Task — Give the lines below again exactly, starting with the line that holds "if t.1.watching (s.now" and going on through the line that holds "ends (R297, R330). -/".

Collected data entries
■ ■ ■ ■
-- ==== Sys2Proof/Machine/Beats.lean ====
section
/-! DEFINITION. Beats of the copy engine from issue to completion (R179-R185, R189, R190, R195, R197-R199, R233-R237, R297). -/

namespace Sys2Proof.Machine

/-! ### Covered writes (R118, R122, R168, R185) -/

/-- A cover takes in transfer ID `t` of channel `c`. -/
def Cover.has (cv : Cover) (c t : Nat) : Bool := WriteRec.coveredBy.seqCovers t (cv.ids.getD c 0)

/-- Note the completion of a covered write. -/
def Cover.note (cv : Cover) (c t at_ : Nat) : Cover := if cv.has c t then { cv with last := max cv.last at_ } else cv

/-- A command makes covered writes (R184): it writes beyond the unit store and the skeins. -/
def Cmd.coverable (x : Cmd) : Bool :=
  match x.op with
  | .cmov | .cgat | .csct | .catom _ => x.touches.any fun t => t.write && levelOf t.addr != 0
  | _ => false

/-- Every beat of the covered commands that makes covered writes has issued, so that `last` is final (R185). -/
def Unit.settled (un : Unit) (cv : Cover) : Bool :=
  un.chans.all fun ch => ch.cmds.all fun x =>
    !cv.has x.chan x.tid || x.complete || x.poison || decide (x.beats ≤ x.next) || !x.coverable

/-- Note a covered write's completion in everything that waits for it. -/
def Unit.noteCovered (un : Unit) (c t at_ : Nat) : Unit :=
  { un with
    chans := un.chans.map fun ch => { ch with cmds := ch.cmds.map fun x => { x with cover := x.cover.map fun v => v.note c t at_ } }
    phases := un.phases.map fun p => { p with cover := p.cover.note c t at_ }
    bars := un.bars.map fun b => { b with cover := b.cover.note c t at_ }
    mult := un.mult.map fun m => { m with cover := m.cover.note c t at_ } }

/-! ### Issue (R179, R190, R231, R233, R236, R297) -/

/-- Slots per engine cycle of a path (R179). -/
def slotLimit (path : Nat) : Nat := match path with | 0 | 1 => 8 | 2 => 4 | 3 => 2 | _ => 1

/-- Slots of a path that beats issued in this cycle have taken. -/
def Unit.slotsUsed (un : Unit) (now path : Nat) : Nat :=
  ((un.beats.filter fun b => b.u == now).map fun b => b.plan.slots.count path).sum

/-- Both paths of a beat have slots left; a beat that needs more than a path has takes the whole path (log 31, DEDUCED). -/
def Unit.fits (un : Unit) (now : Nat) (p : Plan) : Bool :=
  (List.range 5).all fun q =>
    let used := un.slotsUsed now q
    let need := p.slots.count q
    need == 0 || decide (used + need ≤ slotLimit q) || (used == 0 && decide (slotLimit q < need))

/-- The data-ready cycle of a beat issued in `u` (R180) (log 23, DEDUCED). -/
def Unit.readyAt (un : Unit) (u now : Nat) (p : Plan) : Nat :=
  match p.sink, p.shape with
  | .atomic q, _ => now + un.readLat u q.space q.addr - 1
  | _, .output _ => now + un.lat.sd2 - 1
  | _, _ => now + p.reads.foldl (fun m q => max m (un.readLat u q.space q.addr)) 2 - 1

/-- The bank cycles of a beat (R230). -/
def Plan.banks (p : Plan) (now ready : Nat) : List (Nat × Nat × Nat) :=
  (p.reads.filter fun q => q.space == .unit).flatMap (fun q => (blocksOf q.addr q.n).map fun b => (now, 0, b)) ++
    (match p.sink with
     | .mem q => if q.space = .unit then (blocksOf q.addr q.n).map fun b => (ready + 1, 1, b) else []
     | _ => [])

/-- Off-core pieces that a beat touches. -/
def Plan.touched (p : Plan) : List Piece :=
  p.reads ++ (match p.sink with | .mem q => [q] | .atomic q => [q] | _ => [])

/-- The queues that a beat of unit `u` enters at time `t`: those of its memory channels, and in its direction that of the die-to-die link; whether
its promise does not hold (R233, R236) (log 4, DESIGN CHOICE). -/
def State.queueBeat (s : State) (u : Nat) (p : Plan) (t : Frac) : Bool × State :=
  p.touched.foldl (fun acc q => let (a, s) := acc.2.queuePiece u q t; (acc.1 || a, s)) (false, s)

/-- The bytes that a beat writes: space, address and count. -/
def Plan.target (p : Plan) : Option Piece := match p.sink with | .mem q => if q.n = 0 then none else some q | _ => none

/-- A trigger's watched range takes in a byte of a written piece (R213). -/
def Trigger.hits (t : Trigger) (sp : Space) (a n : Nat) : Bool :=
  match t.pa with
  | some (sp', a') => sp == sp' && (List.range 16).any fun i => t.mode.getLsbD i && decide (a ≤ a' + i) && decide (a' + i < a + n)
  | none => false

/-- The lowest byte of a trigger's range that a write of `n` bytes at `a` of a space takes in (R329). -/
def Trigger.lowest (t : Trigger) (sp : Space) (a n : Nat) : Option Nat :=
  match t.pa with
  | some (sp', a') => if sp = sp' then (List.range 16).find? fun i => t.mode.getLsbD i && decide (a ≤ a' + i) && decide (a' + i < a + n) else none
  | none => none

/-- A trigger watches a range in cycle `now` for writers of MODE bit `bit` (R213). -/
def Trigger.watching (t : Trigger) (now bit : Nat) : Bool :=
  t.armed && decide (t.from_ ≤ now) && t.mode.getLsbD bit && (t.start.toNat % 16 == 4 || t.stop.toNat % 16 == 4)

/-- The watchpoints of the package that a beat of unit `u` matches at issue (R297). -/
def State.watchers (s : State) (u : Nat) (p : Plan) : List (Nat × Nat × Nat) :=
  match p.target with
  | none => []
  | some q => s.units.flatMap fun e => e.2.trigs.zipIdx.filterMap fun t =>
      if t.1.watching (s.now e.2) 17 && (q.space != .unit || e.1 == u) && (t.1.lowest q.space q.addr q.n).isSome then some (e.1, t.2, t.1.serial)
      else none

/-- A match with a trigger holds its channel: it is to stop the armed unit (R297). -/
def State.holdsFor (s : State) (w : Nat × Nat × Nat) : Bool :=
  match (s.unit? w.1).bind fun un => un.trigs[w.2.1]? with
  | some t => !t.isOpen && t.start.toNat % 16 == 4 && t.mode.extractLsb' 19 2 == 1
  | none => false

/-- Take the owners that `keep` rejects out of every channel's hold; one without owners ends (R297, R330). -/
def State.keepHolds (s : State) (keep : Nat × Nat × Nat → Bool) : State :=
  let f := fun (h : Hold) => let o := h.owners.filter keep; if o.isEmpty then none else some { h with owners := o }
  { s with units := s.units.map fun e => (e.1, { e.2 with chans := e.2.chans.map fun ch => { ch with hold := ch.hold.bind f } }) }

/-- A match with the arming `w` of unit `a` is still to be served: it waits, or its beat has not been written (R330). -/
def State.pendingMatch (s : State) (w : Nat × Nat × Nat) : Bool :=
  match (s.unit? w.1).bind fun un => un.trigs[w.2.1]? with
  | some g =>
    g.armed && g.serial == w.2.2 && (!g.struck.isEmpty || s.units.any fun e => e.2.beats.any fun b => !b.performed && b.watch.contains w)
  | none => false

/-- The resume of unit `a` ends the holds of its watchpoints, but for a match that is still to be served (R297, R330). -/
def State.resumeHolds (s : State) (a : Nat) : State := s.keepHolds fun w => w.1 != a || s.pendingMatch w

/-- The port to a package (R315). -/
def State.portTo (s : State) (pkg : Nat) : Nat := (s.boot.routes.getD pkg (0, 0)).1

/-- A flit of unit `u`'s request (R316). -/
def State.request (s : State) (u : Nat) (un : Unit) (type chan tid pkg pa n : Nat) (operand : W64) (data : List Byte) : State :=
  let f : Flit :=
    { type := BitVec.ofNat 4 type, vc := 1, dpkg := BitVec.ofNat 8 pkg, spkg := BitVec.ofNat 8 s.boot.pkgNo
      hops := BitVec.ofNat 8 (s.boot.routes.getD pkg (0, 0)).2, unit := BitVec.ofNat 8 u, chan := BitVec.ofNat 2 chan
      part := BitVec.ofNat 6 un.part, xid := BitVec.ofNat 32 tid, lseq := 0, param := BitVec.ofNat 32 n
      payload := leBytes 8 pa ++ leBytes 8 operand.toNat ++ leBytes 16 0 ++ data ++ List.replicate (64 - data.length) 0 }
  s.send (s.portTo pkg) f

/-- What trying a channel's next beat comes to. -/
inductive Try where
  /-- It does not issue. -/
  | stop
  /-- It lacks a skein slot (R190). -/
  | noSlot
  | issued (s : State)

/-- A watch holds the channel beyond what R297 lets it issue. -/
def Chan.held (ch : Chan) (now : Nat) (x : Cmd) : Bool :=
  match ch.hold with
  | some h => !(h.tid == x.tid && decide (0 < h.left) && h.cyc == now)
  | none => false

/-- The hold of a channel after a beat of command `tid` has issued that matched for `owners` (R297). -/
def Chan.holdAfter (ch : Chan) (tid now : Nat) (owners : List (Nat × Nat × Nat)) : Option Hold :=
  match ch.hold with
  | some h => some { h with left := h.left - 1, owners := h.owners ++ owners.filter fun w => !h.owners.contains w }
  | none => if owners.isEmpty then none else some ⟨tid, 3, now, owners⟩

/-- A skein. -/
def Unit.skein (un : Unit) (b : Bool) : List SkEntry := if b then un.skb else un.ska

/-- Replace a skein. -/
def Unit.setSkein (un : Unit) (b : Bool) (l : List SkEntry) : Unit := if b then { un with skb := l } else { un with ska := l }

/-- Change the command of a channel by its transfer ID. -/
def Unit.setCmd (un : Unit) (c tid : Nat) (f : Cmd → Cmd) : Unit :=
  un.setCh c fun ch => { ch with cmds := ch.cmds.map fun x => if x.tid = tid then f x else x }

/-- The cycles of a beat's write: performed, done, and of a covered write the completion (R180, R184, R195). `r` is a free choice. -/
def Unit.writeCycles (un : Unit) (u now ready r : Nat) (p : Plan) : Nat × Nat × Option Nat :=
  match p.sink with
  | .mem q =>
    if isOff u q.space then
      let lo := un.readLat u q.space q.addr
      (ready + 1 + r % max 1 lo, ready + lo, some (ready + lo))
    else
      let s := un.padS u q.space
      (ready + s, ready + s, if q.space = .unit then none else some (ready + s))
  | .skein .. => (ready + 1, ready + 1, none)
  | .atomic q =>
    if isOff u q.space then (now + 1 + r % max 1 (ready - now), ready, some ready) else (now + un.padS u q.space - 1, ready, some ready)
  | .sample .. => (ready + un.lat.sd, ready + un.lat.sd, none)

/-- The beat is still to write bytes of a piece, by an atomic or a plain write. -/
def Beat.writesTo (b : Beat) (q : Piece) : Bool :=
  let meets := fun (p : Piece) => p.space == q.space && decide (p.addr < q.addr + q.n) && decide (q.addr < p.addr + p.n)
  !b.performed && (match b.plan.sink with | .mem p => meets p | .atomic p => meets p | _ => false)

/-- It is no atomic's. -/
def Plan.plainSink (p : Plan) : Bool := match p.sink with | .atomic _ => false | _ => true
■ ■ ■ ■
Reply to the exercise —
      if t.1.watching (s.now e.2) 17 && (q.space != .unit || e.1 == u) && (t.1.lowest q.space q.addr q.n).isSome then some (e.1, t.2, t.1.serial)
      else none

/-- A match with a trigger holds its channel: it is to stop the armed unit (R297). -/
def State.holdsFor (s : State) (w : Nat × Nat × Nat) : Bool :=
  match (s.unit? w.1).bind fun un => un.trigs[w.2.1]? with
  | some t => !t.isOpen && t.start.toNat % 16 == 4 && t.mode.extractLsb' 19 2 == 1
  | none => false

/-- Take the owners that `keep` rejects out of every channel's hold; one without owners ends (R297, R330). -/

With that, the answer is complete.